Find the word "halted" in the records and copy every line where it occurs.
>>>
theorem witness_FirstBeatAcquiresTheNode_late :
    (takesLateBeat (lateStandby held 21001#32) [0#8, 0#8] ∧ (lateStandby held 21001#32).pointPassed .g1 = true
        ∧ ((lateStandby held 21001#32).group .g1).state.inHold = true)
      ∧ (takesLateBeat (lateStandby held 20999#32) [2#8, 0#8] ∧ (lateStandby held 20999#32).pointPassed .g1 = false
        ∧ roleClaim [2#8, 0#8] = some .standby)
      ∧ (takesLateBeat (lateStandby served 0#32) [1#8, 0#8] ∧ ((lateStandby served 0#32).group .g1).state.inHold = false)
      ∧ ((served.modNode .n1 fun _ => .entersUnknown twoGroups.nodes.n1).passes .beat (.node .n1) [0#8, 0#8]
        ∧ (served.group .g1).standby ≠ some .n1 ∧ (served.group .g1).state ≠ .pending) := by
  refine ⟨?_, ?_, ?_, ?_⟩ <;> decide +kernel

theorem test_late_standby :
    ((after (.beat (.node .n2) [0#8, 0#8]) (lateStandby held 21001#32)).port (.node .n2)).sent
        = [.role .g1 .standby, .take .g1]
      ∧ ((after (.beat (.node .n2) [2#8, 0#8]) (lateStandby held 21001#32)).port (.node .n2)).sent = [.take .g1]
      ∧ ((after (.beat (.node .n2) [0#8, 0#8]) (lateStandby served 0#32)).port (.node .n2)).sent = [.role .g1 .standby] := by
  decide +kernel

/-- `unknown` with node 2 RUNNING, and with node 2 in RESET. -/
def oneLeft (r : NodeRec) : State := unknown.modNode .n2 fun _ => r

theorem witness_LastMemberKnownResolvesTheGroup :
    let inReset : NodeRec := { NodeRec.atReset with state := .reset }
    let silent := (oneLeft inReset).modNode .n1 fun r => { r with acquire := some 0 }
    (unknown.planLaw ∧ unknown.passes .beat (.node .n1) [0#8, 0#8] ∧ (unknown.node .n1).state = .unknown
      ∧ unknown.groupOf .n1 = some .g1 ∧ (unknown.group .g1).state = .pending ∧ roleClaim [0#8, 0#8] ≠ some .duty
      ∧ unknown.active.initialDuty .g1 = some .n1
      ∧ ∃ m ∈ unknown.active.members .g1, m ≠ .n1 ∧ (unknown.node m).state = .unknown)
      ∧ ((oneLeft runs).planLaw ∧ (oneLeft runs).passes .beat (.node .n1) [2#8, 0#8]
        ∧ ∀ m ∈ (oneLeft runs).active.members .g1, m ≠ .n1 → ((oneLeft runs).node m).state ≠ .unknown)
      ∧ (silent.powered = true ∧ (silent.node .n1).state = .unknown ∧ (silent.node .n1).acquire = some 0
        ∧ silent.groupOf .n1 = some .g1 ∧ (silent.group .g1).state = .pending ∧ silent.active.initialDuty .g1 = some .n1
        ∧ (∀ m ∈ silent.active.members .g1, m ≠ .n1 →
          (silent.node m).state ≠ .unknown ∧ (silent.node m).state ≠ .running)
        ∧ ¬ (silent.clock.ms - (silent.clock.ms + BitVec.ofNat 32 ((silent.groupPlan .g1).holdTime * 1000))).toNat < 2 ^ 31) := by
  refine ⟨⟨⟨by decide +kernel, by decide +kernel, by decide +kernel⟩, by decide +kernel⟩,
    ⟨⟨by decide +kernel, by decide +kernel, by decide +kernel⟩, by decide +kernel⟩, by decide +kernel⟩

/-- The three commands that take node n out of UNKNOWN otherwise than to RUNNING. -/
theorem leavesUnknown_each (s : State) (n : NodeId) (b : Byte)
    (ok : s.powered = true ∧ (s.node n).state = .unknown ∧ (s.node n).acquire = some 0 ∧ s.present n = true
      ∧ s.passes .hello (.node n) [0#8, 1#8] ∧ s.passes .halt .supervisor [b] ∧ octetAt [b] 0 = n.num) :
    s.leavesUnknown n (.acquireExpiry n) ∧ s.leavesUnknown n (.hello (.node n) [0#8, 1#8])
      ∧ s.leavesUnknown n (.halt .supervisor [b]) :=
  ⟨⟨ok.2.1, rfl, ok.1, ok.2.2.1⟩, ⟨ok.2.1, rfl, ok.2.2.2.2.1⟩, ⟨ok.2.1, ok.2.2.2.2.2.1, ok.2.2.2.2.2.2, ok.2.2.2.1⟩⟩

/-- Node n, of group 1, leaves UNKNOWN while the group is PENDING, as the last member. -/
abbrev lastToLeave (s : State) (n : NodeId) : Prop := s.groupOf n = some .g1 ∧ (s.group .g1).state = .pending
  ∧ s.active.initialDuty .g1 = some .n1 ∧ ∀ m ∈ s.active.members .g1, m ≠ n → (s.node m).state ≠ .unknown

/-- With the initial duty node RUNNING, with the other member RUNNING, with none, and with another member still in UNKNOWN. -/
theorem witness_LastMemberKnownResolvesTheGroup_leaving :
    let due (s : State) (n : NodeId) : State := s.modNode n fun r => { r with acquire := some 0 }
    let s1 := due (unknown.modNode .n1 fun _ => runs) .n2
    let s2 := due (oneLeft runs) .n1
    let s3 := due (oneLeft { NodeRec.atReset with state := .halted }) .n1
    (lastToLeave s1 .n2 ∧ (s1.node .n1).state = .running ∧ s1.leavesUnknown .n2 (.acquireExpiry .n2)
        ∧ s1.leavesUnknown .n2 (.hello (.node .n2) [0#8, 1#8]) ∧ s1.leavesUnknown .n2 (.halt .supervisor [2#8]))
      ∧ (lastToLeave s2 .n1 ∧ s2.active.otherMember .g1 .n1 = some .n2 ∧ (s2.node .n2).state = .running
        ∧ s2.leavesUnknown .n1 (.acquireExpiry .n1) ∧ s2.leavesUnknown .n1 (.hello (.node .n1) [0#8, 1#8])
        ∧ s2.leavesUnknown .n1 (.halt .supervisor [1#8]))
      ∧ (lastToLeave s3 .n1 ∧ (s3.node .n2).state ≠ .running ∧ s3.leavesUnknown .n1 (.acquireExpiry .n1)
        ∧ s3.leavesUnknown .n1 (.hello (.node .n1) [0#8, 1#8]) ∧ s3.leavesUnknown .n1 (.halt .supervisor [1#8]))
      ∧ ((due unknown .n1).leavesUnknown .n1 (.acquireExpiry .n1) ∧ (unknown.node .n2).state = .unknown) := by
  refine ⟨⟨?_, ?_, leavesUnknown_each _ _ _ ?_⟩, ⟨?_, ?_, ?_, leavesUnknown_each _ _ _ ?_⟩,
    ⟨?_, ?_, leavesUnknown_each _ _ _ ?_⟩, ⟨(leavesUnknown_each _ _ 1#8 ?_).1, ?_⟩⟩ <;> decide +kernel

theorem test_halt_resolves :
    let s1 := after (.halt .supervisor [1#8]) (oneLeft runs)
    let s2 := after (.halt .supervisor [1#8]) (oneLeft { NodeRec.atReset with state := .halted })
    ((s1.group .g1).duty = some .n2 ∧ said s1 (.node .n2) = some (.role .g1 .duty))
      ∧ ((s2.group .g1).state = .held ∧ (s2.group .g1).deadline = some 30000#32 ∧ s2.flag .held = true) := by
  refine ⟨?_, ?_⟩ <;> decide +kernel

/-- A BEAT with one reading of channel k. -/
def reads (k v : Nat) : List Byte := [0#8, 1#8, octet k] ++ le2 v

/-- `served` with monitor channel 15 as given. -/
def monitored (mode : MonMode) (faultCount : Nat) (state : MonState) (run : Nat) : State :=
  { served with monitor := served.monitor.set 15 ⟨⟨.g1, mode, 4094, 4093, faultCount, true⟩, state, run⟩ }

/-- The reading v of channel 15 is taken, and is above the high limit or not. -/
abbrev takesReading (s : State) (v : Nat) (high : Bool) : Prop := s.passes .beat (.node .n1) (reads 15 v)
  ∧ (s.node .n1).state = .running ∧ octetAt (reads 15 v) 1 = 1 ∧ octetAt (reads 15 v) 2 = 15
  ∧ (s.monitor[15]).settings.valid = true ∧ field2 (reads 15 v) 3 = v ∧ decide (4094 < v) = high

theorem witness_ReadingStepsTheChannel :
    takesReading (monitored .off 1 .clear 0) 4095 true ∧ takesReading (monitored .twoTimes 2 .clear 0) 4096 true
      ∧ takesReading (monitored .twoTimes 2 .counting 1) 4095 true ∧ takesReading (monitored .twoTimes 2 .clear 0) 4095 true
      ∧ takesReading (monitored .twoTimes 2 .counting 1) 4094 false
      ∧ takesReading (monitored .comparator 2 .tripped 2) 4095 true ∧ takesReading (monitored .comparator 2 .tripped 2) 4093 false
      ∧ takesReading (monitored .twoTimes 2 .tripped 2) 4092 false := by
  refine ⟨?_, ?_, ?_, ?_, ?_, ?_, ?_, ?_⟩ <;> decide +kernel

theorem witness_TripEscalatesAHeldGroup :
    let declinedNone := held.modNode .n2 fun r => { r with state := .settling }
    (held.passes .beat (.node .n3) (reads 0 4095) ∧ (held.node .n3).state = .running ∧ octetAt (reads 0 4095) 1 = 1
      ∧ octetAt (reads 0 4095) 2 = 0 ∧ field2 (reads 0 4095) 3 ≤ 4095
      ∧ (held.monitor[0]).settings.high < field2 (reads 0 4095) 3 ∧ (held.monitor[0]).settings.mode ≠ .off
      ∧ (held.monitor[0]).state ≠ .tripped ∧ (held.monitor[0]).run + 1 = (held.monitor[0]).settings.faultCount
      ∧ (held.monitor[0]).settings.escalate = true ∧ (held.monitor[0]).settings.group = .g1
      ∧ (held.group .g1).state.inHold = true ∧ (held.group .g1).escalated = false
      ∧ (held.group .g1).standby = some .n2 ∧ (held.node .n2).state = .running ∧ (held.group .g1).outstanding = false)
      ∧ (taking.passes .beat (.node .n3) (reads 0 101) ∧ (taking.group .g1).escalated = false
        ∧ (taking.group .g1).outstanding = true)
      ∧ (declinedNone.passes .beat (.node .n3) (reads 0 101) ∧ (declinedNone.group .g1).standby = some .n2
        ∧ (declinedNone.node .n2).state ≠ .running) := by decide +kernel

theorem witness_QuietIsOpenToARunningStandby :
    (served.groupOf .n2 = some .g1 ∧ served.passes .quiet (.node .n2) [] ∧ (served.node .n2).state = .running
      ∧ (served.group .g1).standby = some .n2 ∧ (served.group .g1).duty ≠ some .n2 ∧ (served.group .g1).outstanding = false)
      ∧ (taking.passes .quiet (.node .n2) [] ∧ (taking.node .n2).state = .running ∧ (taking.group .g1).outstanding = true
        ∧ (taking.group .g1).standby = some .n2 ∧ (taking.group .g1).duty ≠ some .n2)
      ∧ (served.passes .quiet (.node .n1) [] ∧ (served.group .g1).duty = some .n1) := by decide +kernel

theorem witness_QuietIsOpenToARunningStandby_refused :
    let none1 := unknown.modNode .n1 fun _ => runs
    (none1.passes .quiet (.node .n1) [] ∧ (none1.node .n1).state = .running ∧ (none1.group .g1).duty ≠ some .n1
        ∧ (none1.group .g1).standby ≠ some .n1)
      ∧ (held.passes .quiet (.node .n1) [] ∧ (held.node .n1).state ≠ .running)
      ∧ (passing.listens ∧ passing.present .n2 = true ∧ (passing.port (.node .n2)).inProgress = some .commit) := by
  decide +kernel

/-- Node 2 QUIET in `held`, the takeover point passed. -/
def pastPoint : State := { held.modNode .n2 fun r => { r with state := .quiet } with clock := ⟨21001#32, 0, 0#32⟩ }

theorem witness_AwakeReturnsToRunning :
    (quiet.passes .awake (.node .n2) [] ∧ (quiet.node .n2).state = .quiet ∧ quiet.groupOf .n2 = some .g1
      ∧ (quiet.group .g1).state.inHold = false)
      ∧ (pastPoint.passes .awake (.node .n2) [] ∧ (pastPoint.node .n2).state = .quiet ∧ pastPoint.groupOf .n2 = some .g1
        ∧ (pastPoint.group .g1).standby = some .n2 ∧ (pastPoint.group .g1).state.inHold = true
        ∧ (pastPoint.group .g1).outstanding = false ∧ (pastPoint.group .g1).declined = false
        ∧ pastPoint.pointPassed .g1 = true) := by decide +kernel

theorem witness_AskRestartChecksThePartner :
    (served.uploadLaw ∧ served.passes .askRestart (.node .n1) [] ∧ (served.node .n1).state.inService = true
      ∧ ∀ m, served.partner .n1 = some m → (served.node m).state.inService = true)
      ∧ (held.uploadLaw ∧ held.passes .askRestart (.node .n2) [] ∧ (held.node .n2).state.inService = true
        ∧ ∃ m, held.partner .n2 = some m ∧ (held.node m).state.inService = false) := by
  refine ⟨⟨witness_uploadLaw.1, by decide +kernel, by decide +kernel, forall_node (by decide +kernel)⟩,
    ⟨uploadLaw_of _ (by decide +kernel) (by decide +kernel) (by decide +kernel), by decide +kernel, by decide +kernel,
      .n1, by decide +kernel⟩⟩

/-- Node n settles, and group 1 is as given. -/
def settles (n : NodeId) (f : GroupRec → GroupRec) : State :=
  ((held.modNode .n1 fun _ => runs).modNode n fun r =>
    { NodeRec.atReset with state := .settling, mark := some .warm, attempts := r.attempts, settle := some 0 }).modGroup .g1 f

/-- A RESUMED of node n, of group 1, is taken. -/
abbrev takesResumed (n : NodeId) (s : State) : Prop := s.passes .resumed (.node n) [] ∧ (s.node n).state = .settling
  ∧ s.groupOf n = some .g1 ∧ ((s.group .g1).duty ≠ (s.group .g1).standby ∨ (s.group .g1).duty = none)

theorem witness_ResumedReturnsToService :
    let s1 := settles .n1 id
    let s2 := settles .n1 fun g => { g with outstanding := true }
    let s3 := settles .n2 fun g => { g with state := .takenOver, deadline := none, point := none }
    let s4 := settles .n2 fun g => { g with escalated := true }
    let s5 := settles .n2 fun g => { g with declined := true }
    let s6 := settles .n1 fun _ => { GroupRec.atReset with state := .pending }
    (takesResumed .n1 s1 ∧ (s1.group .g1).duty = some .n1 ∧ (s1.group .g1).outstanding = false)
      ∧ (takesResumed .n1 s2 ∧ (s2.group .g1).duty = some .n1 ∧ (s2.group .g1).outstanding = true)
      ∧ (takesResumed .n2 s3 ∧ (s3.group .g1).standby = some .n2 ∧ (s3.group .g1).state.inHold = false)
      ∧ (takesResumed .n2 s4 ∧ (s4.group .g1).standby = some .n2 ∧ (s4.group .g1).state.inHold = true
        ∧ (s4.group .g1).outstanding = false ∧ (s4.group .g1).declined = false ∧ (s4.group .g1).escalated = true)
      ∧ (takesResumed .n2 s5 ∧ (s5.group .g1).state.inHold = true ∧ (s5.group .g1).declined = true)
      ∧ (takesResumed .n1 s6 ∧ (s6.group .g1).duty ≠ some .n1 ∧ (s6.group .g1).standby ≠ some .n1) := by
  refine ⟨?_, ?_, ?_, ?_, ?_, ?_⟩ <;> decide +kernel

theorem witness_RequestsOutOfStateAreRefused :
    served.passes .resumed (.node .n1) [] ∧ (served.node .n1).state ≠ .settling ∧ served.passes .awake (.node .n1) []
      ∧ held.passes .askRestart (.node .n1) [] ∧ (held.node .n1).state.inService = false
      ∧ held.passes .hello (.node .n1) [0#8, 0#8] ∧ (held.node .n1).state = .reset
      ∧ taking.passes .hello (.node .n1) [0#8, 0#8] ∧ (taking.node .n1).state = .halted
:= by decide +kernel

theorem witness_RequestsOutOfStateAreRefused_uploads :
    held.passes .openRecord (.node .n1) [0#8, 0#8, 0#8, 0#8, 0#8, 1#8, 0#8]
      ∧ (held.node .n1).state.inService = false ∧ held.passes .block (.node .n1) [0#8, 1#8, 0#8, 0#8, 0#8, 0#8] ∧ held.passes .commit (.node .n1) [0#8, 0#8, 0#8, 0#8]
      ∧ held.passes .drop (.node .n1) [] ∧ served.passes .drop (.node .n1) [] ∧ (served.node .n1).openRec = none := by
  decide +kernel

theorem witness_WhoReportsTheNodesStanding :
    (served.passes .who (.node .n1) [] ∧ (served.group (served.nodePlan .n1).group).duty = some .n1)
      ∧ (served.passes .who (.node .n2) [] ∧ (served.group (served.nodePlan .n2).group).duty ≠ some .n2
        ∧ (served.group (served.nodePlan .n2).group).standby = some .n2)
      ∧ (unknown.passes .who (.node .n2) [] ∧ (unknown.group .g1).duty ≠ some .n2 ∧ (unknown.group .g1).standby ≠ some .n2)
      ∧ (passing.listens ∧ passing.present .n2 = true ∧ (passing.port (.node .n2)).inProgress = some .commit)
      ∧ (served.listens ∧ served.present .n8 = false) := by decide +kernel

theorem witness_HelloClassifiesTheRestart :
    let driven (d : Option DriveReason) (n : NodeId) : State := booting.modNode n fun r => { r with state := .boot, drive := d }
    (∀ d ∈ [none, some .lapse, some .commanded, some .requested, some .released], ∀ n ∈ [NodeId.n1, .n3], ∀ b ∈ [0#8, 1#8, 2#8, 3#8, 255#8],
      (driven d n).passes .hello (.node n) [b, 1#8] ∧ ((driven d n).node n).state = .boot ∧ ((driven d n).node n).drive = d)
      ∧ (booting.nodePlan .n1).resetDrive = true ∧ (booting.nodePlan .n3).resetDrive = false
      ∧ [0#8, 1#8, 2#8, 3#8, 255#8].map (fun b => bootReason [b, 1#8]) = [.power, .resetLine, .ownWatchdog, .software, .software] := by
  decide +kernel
<<<
EXPECTED ANSWER
    let s3 := due (oneLeft { NodeRec.atReset with state := .halted }) .n1
    let s2 := after (.halt .supervisor [1#8]) (oneLeft { NodeRec.atReset with state := .halted })
      ∧ taking.passes .hello (.node .n1) [0#8, 0#8] ∧ (taking.node .n1).state = .halted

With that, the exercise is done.